9.1 The then Minister for Enterprise and Energy, Fergus Ewing said in a statement to Parliament on 15 March 2016,
"Three things must be achieved. First, there must be a stable, managed energy transition. We must ensure that Scotland has secure and affordable energy supplies in future decades as we address the need to decarbonise our energy system in line with this Parliament's Climate Change (Scotland) Act 2009. The Scottish Government must also continue to support innovation and expertise from our oil and gas industry, the deployment of renewable energy technologies and the development of more innovative and low-cost ways of producing, storing and transmitting energy.
9.2 "Secondly, we must take a whole-system view of the challenge. By that, I mean that there must be consideration of Scotland's energy supply and energy consumption as equal priorities; we must also build a genuinely integrated approach to power, transport and heat. Our success rests on continuing our good work to make our homes, workplaces and vehicles more energy efficient and more affordable to run.
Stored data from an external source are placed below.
/-- The restored counts with an entry added; none where a count would pass the record's elements (R563). -/
def addCount (acc : Option (SMap Nat)) (et : FileRec × TensorRec) : Option (SMap Nat) :=
  match acc with
  | none => none
  | some m =>
    let n := SMap.get (fun _ => 0) m et.1.index + sharedLen et.1 et.2
    if et.2.elems < n then none else some (SMap.set (fun _ => 0) m et.1.index n)

/-- The size of an array of an entry's elements in the file, in whole pages. -/
def fileArray (elems size : Nat) : Nat := (elems * size + 4095) / 4096 * 4096

/-- A part of a file with the poison of its bytes; bytes past its end are zero. -/
def filePart (bs : List (Byte × Bool)) (off n : Nat) : List (Byte × Bool) :=
  let p := (bs.drop off).take n
  p ++ List.replicate (n - p.length) (0#8, false)

/-- The shared moments of an entry from a file offset, widened where they are narrow (R561). -/
def fileMoments (bs : List (Byte × Bool)) (e : FileRec) (t : TensorRec) (off : Nat) : List (Byte × Bool) :=
  let sz := if e.mfmt = Fmt.code t.mfmt then fmtSize t.mfmt else 2
  let raw := filePart bs (off + ((shared e t).1 - e.indexBase) * sz) (sharedLen e t * sz)
  if e.mfmt = Fmt.code t.mfmt then raw
  else (chunks 2 raw).flatMap (fun c => List.replicate 2 (0#8, c.any Prod.snd) ++ c)

/-- One entry is written into bank 0, and its scalar entry copied, with the poison of what was read (R318, R563). -/
def State.restoreEntry (s : State) (pen : Nat) (bs : List (Byte × Bool)) (et : FileRec × TensorRec) : State :=
  let e := et.1
  let t := et.2
  let at_ := (shared e t).1 - t.indexBase
  let psz := fmtSize t.pfmt
  let msz := fmtSize t.mfmt
  let stored := if e.mfmt = Fmt.code t.mfmt then msz else 2
  let mOff := e.dataOff + fileArray e.elems psz
  let vOff := mOff + fileArray e.elems stored
  let s := s.vaStoreBad pen (t.paramVa.1 + at_ * psz) (filePart bs (e.dataOff + ((shared e t).1 - e.indexBase) * psz) (sharedLen e t * psz))
  let s := s.vaStoreBad pen (t.mVa.1 + at_ * msz) (fileMoments bs e t mOff)
  let s := if usesV t then s.vaStoreBad pen (t.vVa.1 + at_ * msz) (fileMoments bs e t vOff) else s
  s.vaStoreBad pen ((s.jobD pen).plan.scalarVa.1 + 16 * e.index) (filePart bs e.scalarOff 16)

/-- The ranges of bank 0 that an entry is written to translate. -/
def State.restoreCause (s : State) (pen : Nat) (et : FileRec × TensorRec) : Option Nat :=
  let t := et.2
  s.rangeCause pen true t.paramVa.1 (t.elems * fmtSize t.pfmt) <|> s.rangeCause pen true t.mVa.1 (t.elems * fmtSize t.mfmt) <|>
  (if usesV t then s.rangeCause pen true t.vVa.1 (t.elems * fmtSize t.mfmt) else none)

/-- The bytes of a restore's source, each with its poison: the host buffers in order, or a valid BUDDY slot (R318, R563). -/
def State.restoreSource (s : State) (c : Inflight) (ring : Nat) (j : Job) : State × Except Nat (List (Byte × Bool)) :=
  if c.aux = 0 then
    (bufferList c.params).foldl (fun acc b =>
      match acc.2 with
      | .error e => (acc.1, .error e)
      | .ok bs =>
        let r := acc.1.fromHost c.fn ring b.1 b.2
        match r.2 with
        | .error e => (r.1, .error e)
        | .ok d => (r.1, .ok (bs ++ d.map (fun b => (b, false))))) (s, .ok [])
  else match j.buddy with
    | some r =>
      let off := (c.aux - 1) * (regionSize r / 2)
      let n := regionSize r / 2
      if s.fld .updCkpt (4 + c.aux) 1 (c.pen - 1) = 1 then
        (s.noteRegion r off n, .ok ((s.regionRead r off n).zip (s.regionBad r off n)))
      else (s, .error (rsCkpt 10))
    | none => (s, .error (rsCkpt 10))

/-- What a restore has gathered with one more file. -/
def Restore.addFile (x : Restore) (bs : List Byte) (counts : SMap Nat) : Restore :=
  let id := slice bs 0x30 32
  let next := fieldAt bs 8 8
  { counts := counts, ckptId := id, nextStep := next, stateFp := slice bs 0x10 32, narrow := fileNarrow bs, used := x.used + 1,
    mixed := x.mixed || (decide (x.used ≠ 0) && (decide (x.ckptId ≠ id) || decide (x.nextStep ≠ next))) }

/-- RESTORE (R562, R563): a reserved source is refused before the job is looked for (R16, R711). -/
def execRestore (ring : Ring) (s : State) : Out :=
  s.serve ring.val 13 (fun c s => if 2 < c.aux then plain s rsReserved else withJob c s (fun j =>
    if firstT0 j then plain s (rsCkpt 9)
    else
      let r := s.restoreSource c ring.val j
      match r.2 with
      | .error e => plain r.1 e
      | .ok src =>
        let s := r.1
        let bs := src.map Prod.fst
        let x := j.restore.getD {}
        if !fileSealed bs then plain s (rsCkpt 10)
        else
          let uses := fileUses j.plan bs
          if uses.any (fun et => !formatFits (fileNarrow bs) et.1 et.2) then plain s (rsCkpt 11)
          else match uses.foldl addCount (some x.counts) with
            | none => plain s (rsCkpt 12)
            | some counts =>
              match uses.findSome? (s.restoreCause c.pen) with
              | some k => plain s (if k = causeWindowMiss then rsWindowMiss else rsWindowPerm)
              | none =>
                let s := uses.foldl (fun s et => s.restoreEntry c.pen src et) s
                let s := s.onJob c.pen (fun j => { j with restore := some (x.addFile bs counts) })
                plain (s.setFld .updCkpt 0 2 3 (c.pen - 1)) rsOk))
9.3 "Thirdly, we must embrace a truly local vision of energy provision by promoting local energy solutions, planned with community involvement and offering community ownership of energy generation, and by delivering a lasting economic asset to communities in every part of Scotland."
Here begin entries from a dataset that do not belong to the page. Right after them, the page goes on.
/-- The anchor of O element (i, j) from the chain latch (R176). -/
def chainAnchor (l : AncLatch) (fn : RowFn) (i j : Nat) : Int × RedFlags :=
  let sp := ancSpecFields l.spec
  match sp.src with
  | .crest =>
    let k := latchKappa l j
    let lift : Int := if 24 < sp.lenLog2 then (sp.lenLog2 : Int) - 24 else 0
    (if k.1 = 0 then ancNull else (chainBound fn).getD 0 + crestBound l.fb k.1 + lift,
      RedFlags.when k.2 RedFlags.poison)
  | _ => latchAnchor l i (0, false)

/-- The columns of O that a chain forms: the 128 of V (R175, R183; DEDUCED, log entry 23). -/
def chainCols : Nat := 128

/-- The scores of key tile t after stages 1 and 3 (R175 steps 1 and 2): staged rows. -/
def Core.chainScores (c : Core) (act : AncLatch) (fa fb : Fmt) (q k kc n1 t : Nat) (fn : RowFn) (rows : VecWord)
    (rowsBad : BitVec 128) (mask : Option (Nat × Nat)) : List (List Staged) × RedFlags :=
  let cols := c.cols
  let r : TileRec := { aBase := q, bBase := k + t * n1 * sliceB cols fb, n := n1, fa := fa, fb := fb, x3 := false }
  let score (i j : Nat) : LongForm :=
    let a := kc + cols * t + j
    let an := latchAnchor act i ((c.spadByte a).toNat, c.lineBad (a / 64))
    (List.range (128 * n1)).foldl (fun l k => addTerm l (c.rowTerm act cols r i j k)) (LongForm.start an.1 an.2)
  let forms := (List.range 128).map (fun i => (List.range cols).map (score i))
  let mask := mask.map (fun m => (m.1, m.2 + cols * t))
  ((List.range 128).map (fun i => (List.range cols).map (fun j =>
      stage false fn rows rowsBad mask i j (drainLong false .fp32 false ((forms.getD i []).getD j LongForm.null)))),
   forms.flatten.foldl (fun f l => f ||| l.flags) 0#8)

/-- Adds P_t · V_t to O at the chain latch's anchors (R175 step 3): the partial of the tile is combined with what the shadow set holds, so
that another anchor there sets amix (R139, R156). -/
def Core.chainAdd (c : Core) (ch : AncLatch) (fn : RowFn) (o : Tile) (fc fv : Fmt) (v t : Nat) (p : List (List Staged)) : Tile :=
  let cols := c.cols
  let conv := p.map (fun r => r.map (fun e => ((convert ⟨false, .rne⟩ fc .fp32 false 0 e.y).1, e.bad)))
  o.mapElems c.tileElems (fun ix l =>
    let i := ix / cols
    let j := ix % cols
    let an := chainAnchor ch fn i j
    if chainCols ≤ j then l
    else LongForm.combine l ((List.range cols).foldl (fun l k =>
      let b := c.panelElem fv (v + t * sliceB cols fv + (k * chainCols + j) * fmtSize fv)
      let a := (conv.getD i []).getD k (0#32, false)
      addTerm l ((termOf .product fc fv a.1 b.1).inBlock (latchSpecial ch i), a.2 || b.2)) (LongForm.start an.1 an.2)))

/-- The key tiles of a chain in order: O, the row sums, and the flags of the scores. -/
def Core.chainTiles (c : Core) (act ch : AncLatch) (fa fb fc : Fmt) (q k v kc n1 : Nat) (fn : RowFn) (rows : VecWord)
    (rowsBad : BitVec 128) (mask : Option (Nat × Nat)) (anc : Int) :
    Nat → Nat → Tile × List LongForm × RedFlags → Tile × List LongForm × RedFlags
  | 0, _, x => x
  | n + 1, t, (o, sums, fl) =>
    let p := c.chainScores act fa fb q k kc n1 t fn rows rowsBad mask
    Core.chainTiles c act ch fa fb fc q k v kc n1 fn rows rowsBad mask anc n (t + 1)
      (c.chainAdd ch fn o fc ch.fb v t p.1, List.zipWith (rowSum anc) sums p.1, fl ||| p.2)

/-! ### The heads of the queues (R163, R164) -/

/-- A check of R167: each address a multiple of 64 and each extent readable; and the first deferred tag (R206). -/
def Core.readCheck (c : Core) (as_ : List Access) : Option (Nat × Option FaultTag) :=
  let as_ := as_.filter (fun a => decide (0 < a.len))
  if as_.any (fun a => decide (a.lo % 64 ≠ 0)) then some (causeSpadAlign, none)
  else if as_.any (fun a => !c.spadOk a.lo a.len false) then some (causeSpadBounds, none)
  else (as_.findSome? (fun a => c.rangeTag a.lo a.len)).map (fun t => (causeMovDeferred, some t))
9.4 Renewables continue to develop, albeit now at a slower rate potentially, after UK policy changes. It also has to be acknowledged that in the last two years alone the overall context has changed as a result of the closure of Longannet, the extension of nuclear station operational lives at Hunterston and Torness and the termination of the CCS competition process for Scotland generally and for Peterhead specifically. Nonetheless, there is a continuing need for baseload and fully capable and flexible supply inputs that currently are made up of gas, nuclear and other UK and interconnector supply components. As a transition fuel, gas has a significant place, in addition to its relevance for the chemicals and connected sectors. How long that is or will be the case, is unclear but dependent at least to some extent on decisions that arguably have to be addressed now. These would include the renewables sector but also potential UGE and UCG specifically.
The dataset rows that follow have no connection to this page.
-- ==== Sys2Proof/Machine/Spdm.lean ====
section
/-!
DEFINITION. The SPDM responder (R600 to R602) and the host sessions it opens (R585).  The spec names DSP0274 for the messages; codes,
order of requests and the fields of responses are taken from there (PRESUMED, log entry 41).
-/

namespace Sys2Proof.Machine

/-! ### Endpoints and responses -/

/-- The key of an endpoint's connection, and its pen: 0 for PF0 and the SMBus. -/
def epKey : SpdmEp → Nat
  | .pcie fn => fn.val
  | .smbus => 13
def epPen : SpdmEp → Nat
  | .pcie fn => fn.val
  | .smbus => 0

/-- A connection. -/
def State.conn (s : State) (ep : SpdmEp) : SpdmConn := SMap.get (fun _ => {}) s.spdm (epKey ep)

/-- The state with a connection changed. -/
def State.onConn (s : State) (ep : SpdmEp) (f : SpdmConn → SpdmConn) : State :=
  { s with spdm := SMap.set (fun _ => {}) s.spdm (epKey ep) (f (s.conn ep)) }

/-- Response codes (DSP0274). -/
def spVersion : Nat := 0x04
def spCapabilities : Nat := 0x61
def spAlgorithms : Nat := 0x63
def spDigests : Nat := 0x01
def spCertificate : Nat := 0x02
def spChallengeAuth : Nat := 0x03
def spMeasurements : Nat := 0x60
def spKeyExchangeRsp : Nat := 0x64
def spFinishRsp : Nat := 0x65
def spHeartbeatAck : Nat := 0x68
def spKeyUpdateAck : Nat := 0x69
def spEndSessionAck : Nat := 0x6C
def spError : Nat := 0x7F

/-- Error codes (DSP0274). -/
def seInvalidRequest : Nat := 0x01
def seBusy : Nat := 0x03
def seUnexpected : Nat := 0x04
def seUnspecified : Nat := 0x05
def seDecrypt : Nat := 0x06
def seVersion : Nat := 0x41

/-- A response: its code and its fields; over the SMBus it waits for the SMBus host (R703). -/
def State.respond (s : State) (ep : SpdmEp) (code : Nat) (bs : List Byte) : State :=
  let s := s.onConn ep (fun c => { c with respCode := code, resp := bs })
  match ep with
  | .pcie _ => s
  | .smbus => { s with smbusMsg := true }.refreshPins

/-- An error response. -/
def State.spdmError (s : State) (ep : SpdmEp) (e : Nat) : State := s.respond ep spError (le 1 e)

/-- The responder is reachable: the management core runs, and PCIe is not in reset for an endpoint there. -/
def State.epUp (s : State) (ep : SpdmEp) : Bool :=
  s.mgmtUp && !s.recovery && (match ep with | .pcie _ => !s.perst | .smbus => true)

/-- Answers a request that an endpoint takes at a stage of the connection: out of order it is unexpected. -/
def State.spdm_ (s : State) (ep : SpdmEp) (stage : Nat) (f : State → State) : Out :=
  if !s.epUp ep then .next s
  else if (s.conn ep).stage < stage then .next (s.spdmError ep seUnexpected)
  else .next (f s)

/-! ### Sessions (R585) -/

/-- The session of an endpoint ends: its keys are zeroised, with the host session of a confidential pen. -/
def State.closeSession (s : State) (ep : SpdmEp) : State :=
  let s := s.onConn ep (fun c => { c with session := 0, sessionStage := 0, secret := [], mutualAuth := false, reqKeyGen := 0, rspKeyGen := 0 })
  let p := epPen ep
  if p ≠ 0 then (s.onPen p (fun x => { x with session := none })).setFld .penState 4 1 0 (p - 1) else s

/-- The three keys of a host session from the export master secret (R585). -/
def hostKeys (secret : List Byte) : HostSession :=
  let key (suffix : List Byte) : List Byte := hkdfExpand384 secret ([0x41#8, 0x45#8, 0x42#8, 0x42#8, 0x20#8] ++ suffix) 32
  { h2d := key [0x68#8, 0x32#8, 0x64#8], d2h := key [0x64#8, 0x32#8, 0x68#8], cmd := key [0x63#8, 0x6D#8, 0x64#8] }

/-- The host session of a confidential pen opens. -/
def State.openHost (s : State) (p : Nat) (secret : List Byte) : State :=
  if p ≠ 0 ∧ (s.pen p).present ∧ (s.pen p).confidential ∧ (s.pen p).teardownCause.isNone then
    (s.onPen p (fun x => { x with session := some (hostKeys secret) })).setFld .penState 4 1 1 (p - 1)
  else s

/-! ### Connection -/

/-- GET_VERSION: versions 1.2 and 1.3; the connection starts afresh and its session ends. -/
def execGetVersion (ep : SpdmEp) (s : State) : Out :=
  s.spdm_ ep 0 (fun s => ((s.closeSession ep).onConn ep (fun _ => { stage := 1 })).respond ep spVersion (le 1 2 ++ le 2 0x1200 ++ le 2 0x1300))

/-- The capabilities that the supported messages make (R600): CERT, CHAL, signed measurements, ENCRYPT, MAC, MUT_AUTH, KEY_EX, HBEAT,
KEY_UPD. -/
def spdmCaps : Nat := 2 ^ 1 + 2 ^ 2 + 2 ^ 4 + 2 ^ 6 + 2 ^ 7 + 2 ^ 8 + 2 ^ 9 + 2 ^ 13 + 2 ^ 14

/-- GET_CAPABILITIES under version 1.2 or 1.3. -/
def execGetCapabilities (ep : SpdmEp) (minor : Nat) (s : State) : Out :=
  s.spdm_ ep 1 (fun s =>
    if minor = 2 ∨ minor = 3 then
      (s.onConn ep (fun c => { c with stage := max 2 c.stage, minor := minor })).respond ep spCapabilities (le 4 spdmCaps)
    else s.spdmError ep seVersion)

/-- NEGOTIATE_ALGORITHMS: the device's own set, or none (R600). -/
def execNegotiateAlgorithms (ep : SpdmEp) (offered : SpdmAlgs) (s : State) : Out :=
  s.spdm_ ep 2 (fun s =>
    if offered.ecdsaP384 && offered.sha384 && offered.secp384r1 && offered.aes256gcm then
      (s.onConn ep (fun c => { c with stage := 3 })).respond ep spAlgorithms (le 4 0x80 ++ le 4 0x2 ++ le 2 0x10 ++ le 2 0x2)
    else s.spdmError ep seInvalidRequest)

/-! ### Certificates (R601) -/

/-- GET_DIGESTS: slots 0 and 1. -/
def execGetDigests (ep : SpdmEp) (s : State) : Out :=
  s.spdm_ ep 3 (fun s => s.respond ep spDigests (le 1 3 ++ sha384 (Config.certChain 0) ++ sha384 (Config.certChain 1)))

/-- GET_CERTIFICATE: a portion of a slot's chain and what remains of it. -/
def execGetCertificate (ep : SpdmEp) (slot off len : Nat) (s : State) : Out :=
  s.spdm_ ep 3 (fun s =>
    let ch := Config.certChain slot
    if 1 < slot ∨ ch.length ≤ off then s.spdmError ep seInvalidRequest
    else
      let part := (ch.drop off).take len
      s.respond ep spCertificate (le 1 slot ++ le 2 part.length ++ le 2 (ch.length - off - part.length) ++ part))

/-- A nonce of 32 bytes from the DRBG. -/
def State.spdmNonce (s : State) : List Byte × State :=
  let r := (s.generate false).drawWide 4
  (le 32 r.1, r.2)

/-- CHALLENGE: the slot's digest, a nonce and a signature over the transcript. -/
def execChallenge (ep : SpdmEp) (slot : Nat) (nonce : List Byte) (s : State) : Out :=
  s.spdm_ ep 3 (fun s =>
    if 1 < slot then s.spdmError ep seInvalidRequest
    else if !s.drbgReady then s.spdmError ep seUnspecified
    else
      let n := s.spdmNonce
      let head := le 1 slot ++ sha384 (Config.certChain slot) ++ n.1
      n.2.respond ep spChallengeAuth (head ++ Config.spdmSignature (nonce ++ head)))

/-! ### Measurements (R602) -/

/-- The eight bytes of a keep-store word. -/
def State.keepBytes (s : State) (w : Nat) : List Byte := le 8 (s.keepWord w).toNat

/-- The 96 bytes of the pen layout in force. -/
def State.layoutBytes (s : State) : List Byte :=
  penNumbers.flatMap (fun p =>
    let e := s.entryOf p
    le 2 e.2.2.toNat ++ le 1 (bitIf e.1 0 + bitIf e.2.1 1) ++ zeros 5)

/-- The device-wide sections in force: mode, layout, identity. -/
def State.deviceSections (s : State) : List Byte :=
  le 8 (s.fld .devMode 0 1) ++ s.layoutBytes ++ le 8 (s.fld .xglDeviceId 0 16)

/-- The digest of the running firmware image. -/
def State.fwHash (s : State) : List Byte :=
  match s.fwSlot s.fwRuns with
  | .image b => sha384 b
  | .factory => Config.factoryFirmwareHash
  | .empty => zeros 48

/-- The bytes of a pen's measurement: bay mask, flags, import public key, the job's Comb hash and program-set hash, or zeros. -/
def State.penBytes (s : State) (p : Nat) : List Byte :=
  let x := s.pen p
  let key := if x.present then pointBytes (ecPublic x.importPriv) else zeros 97
  let hashes := match s.job p with
    | some j => fit 32 j.combHash ++ fit 32 j.programHash
    | none => zeros 64
  le 2 x.bays.toNat ++ le 1 (bitIf x.present 0 + bitIf x.confidential 1) ++ key ++ hashes

/-- The value of a measurement index; how the measured items are laid out for their digest is the model's (DESIGN CHOICE, log entry 42). -/
def State.measure (s : State) (i : Nat) : Option (List Byte) :=
  if i = 1 then some Config.bootRomHash
  else if i = 2 then some s.fwHash
  else if i = 3 then some (sha384 (le 2 (s.fld .secFw 32 16) ++ le 2 s.fwCounter))
  else if i = 4 then some (sha384 (slice s.ftp 0x18 8 ++ le 4 (s.fld .errFtpStatus 0 32)))
  else if i = 5 then some (sha384 (le 8 (s.reg .devIdent).toNat ++ (List.range 256).flatMap (fun w => le 8 (s.fuse w).toNat)))
  else if i = 6 then
    some (sha384 (([1, 2, 3, 4, 5, 6, 7, 0xA, 0xB, 0xC] ++ (List.range 22).map (· + 0x10)).flatMap s.keepBytes))
  else if i = 7 then some (sha384 s.deviceSections)
  else if 17 ≤ i ∧ i ≤ 28 then some (s.penBytes (i - 16))
  else none

/-- The indices that exist. -/
def measureIndices : List Nat := [1, 2, 3, 4, 5, 6, 7] ++ (List.range 12).map (· + 17)

/-- A measurement block: its index, whether it is raw, its size and its value. -/
def measureBlock (i : Nat) (v : List Byte) : List Byte := le 1 i ++ le 1 (if 17 ≤ i then 1 else 0) ++ le 2 v.length ++ v

/-- GET_MEASUREMENTS: index 0 asks for their number, 255 for all of them. -/
def execGetMeasurements (ep : SpdmEp) (index : Nat) (s : State) : Out :=
  s.spdm_ ep 3 (fun s =>
    let block (i : Nat) : List Byte := measureBlock i ((s.measure i).getD [])
    let blocks : Option (List Byte) :=
      if index = 0 then some (le 1 measureIndices.length)
      else if index = 255 then some (measureIndices.flatMap block)
      else (s.measure index).map (measureBlock index)
    match blocks with
    | none => s.spdmError ep seInvalidRequest
    | some b =>
      if !s.drbgReady then s.spdmError ep seUnspecified
      else
        let n := s.spdmNonce
        n.2.respond ep spMeasurements (b ++ n.1 ++ Config.spdmSignature (b ++ n.1)))

/-! ### Sessions -/

/-- KEY_EXCHANGE (R585): a session opens, and with it the host session of a confidential pen; a second one through the endpoint is
Busy. -/
def execKeyExchange (ep : SpdmEp) (slot : Nat) (exData : List Byte) (mutualAuth : Bool) (s : State) : Out :=
  s.spdm_ ep 3 (fun s =>
    if (s.conn ep).sessionStage ≠ 0 then s.spdmError ep seBusy
    else match pointOf (4#8 :: exData) with
      | none => s.spdmError ep seInvalidRequest
      | some q =>
        if 1 < slot then s.spdmError ep seInvalidRequest
        else if !s.drbgReady then s.spdmError ep seUnspecified
        else
          let d := (s.generate false).drawWide 6
          let own := pointBytes (ecPublic d.1)
          let z := be 48 ((ecMul (d.1 % n384) (some q) 384).getD (0, 0)).1
          let secret := Config.spdmExportSecret (z ++ exData ++ own.drop 1)
          let s := d.2.onConn ep (fun c => { c with session := c.session + 1, sessionStage := 1, secret := secret, mutualAuth := mutualAuth })
          (s.openHost (epPen ep) secret).respond ep spKeyExchangeRsp (own.drop 1 ++ Config.spdmSignature (exData ++ own)))

/-- FINISH: the session is open when its verify data match; else it ends. -/
def execFinish (ep : SpdmEp) (verifyData : List Byte) (s : State) : Out :=
  s.spdm_ ep 3 (fun s =>
    if (s.conn ep).sessionStage ≠ 1 then s.spdmError ep seUnexpected
    else if verifyData = Config.spdmFinishData (s.conn ep).secret then
      (s.onConn ep (fun c => { c with sessionStage := 2 })).respond ep spFinishRsp []
    else (s.closeSession ep).spdmError ep seDecrypt)

/-- A request of an open session. -/
def State.inSession (s : State) (ep : SpdmEp) (f : State → State) : Out :=
  s.spdm_ ep 3 (fun s => if (s.conn ep).sessionStage ≠ 2 then s.spdmError ep seUnexpected else f s)

/-- KEY_UPDATE: the requester's key, or both. -/
def execKeyUpdate (ep : SpdmEp) (allKeys : Bool) (s : State) : Out :=
  s.inSession ep (fun s => (s.onConn ep (fun c =>
    { c with reqKeyGen := c.reqKeyGen + 1, rspKeyGen := if allKeys then c.rspKeyGen + 1 else c.rspKeyGen })).respond ep spKeyUpdateAck [])

/-- HEARTBEAT. -/
def execHeartbeat (ep : SpdmEp) (s : State) : Out := s.inSession ep (fun s => s.respond ep spHeartbeatAck [])

/-- END_SESSION. -/
def execEndSession (ep : SpdmEp) (s : State) : Out := s.inSession ep (fun s => (s.closeSession ep).respond ep spEndSessionAck [])

end Sys2Proof.Machine
end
9.5 It is not the purpose of this report to provide a deep critique of EU, UK or Scottish energy policy dimensions but it is relevant, in the context of the gas fraction, and for the future of UCG to consider where its contribution would fit and what frames this.
9.6 The overall position for the UK is set out in DECC (2015) and that for Scotland is set out in further detail in SG (2016), where energy use and developments for the previous and current year and overall are presented alongside an overview of the policy position.
9.7 This states that,
"The Scottish Government has identified three core themes, drawing on the emerging consensus concerning the future of energy systems worldwide, building on our current strengths, and the intention to develop an integrated approach to energy in Scotland:
1) Decarbonisation of the energy system by 2050, in line with our long-term climate change targets - producing advice on optimal pathways to maximise economic and social return to Scotland.
2) A whole system view; and a comprehensive policy prescription. Considering energy supply and end use, e.g. energy demand reduction, a balanced generation mix, storage technologies, energy efficiency and the requirements of the low carbon transition in transport and heat use.
3) A localised approach to energy provision - driving the aggregation of supply and demand at local level, especially in Scotland's cities. Bringing the supply of low carbon energy closer to people. Driving new models of provision that permit greater community stakes and innovation in the energy system."
9.8 Discussions with both RSPB and FoE provided amplification of the issues relating to UCG. In partnership, RSPB, FoE and WWF produced a number of reports on energy policy. The RSPB's 2050 energy vision - meeting the UK's climate targets in harmony with nature, sets the scene. (see Annex 2 for links provided by FoE and RSPB).
9.9 'There is growing acceptance that we need an energy system that delivers affordable energy, ensures security of supply and reduces emissions - the so-called "energy trilemma". In other words, environmental sustainability, energy security and affordability.' (Roddis et al, 2016)
9.10 There are also strong connections in this work with the evidenced plea for honesty, openness and alignment of rhetoric, tool and actions set out by Parkhill et al (2013) in the extensive UK Energy Research Council research package. This relates to social needs as well as to issues of supply and demand. It urges public understanding of sources of energy, not least as, which MacKay also stresses, there is seemingly so little understanding generally of how we currently light and heat our homes and drive our private, industry and business lives.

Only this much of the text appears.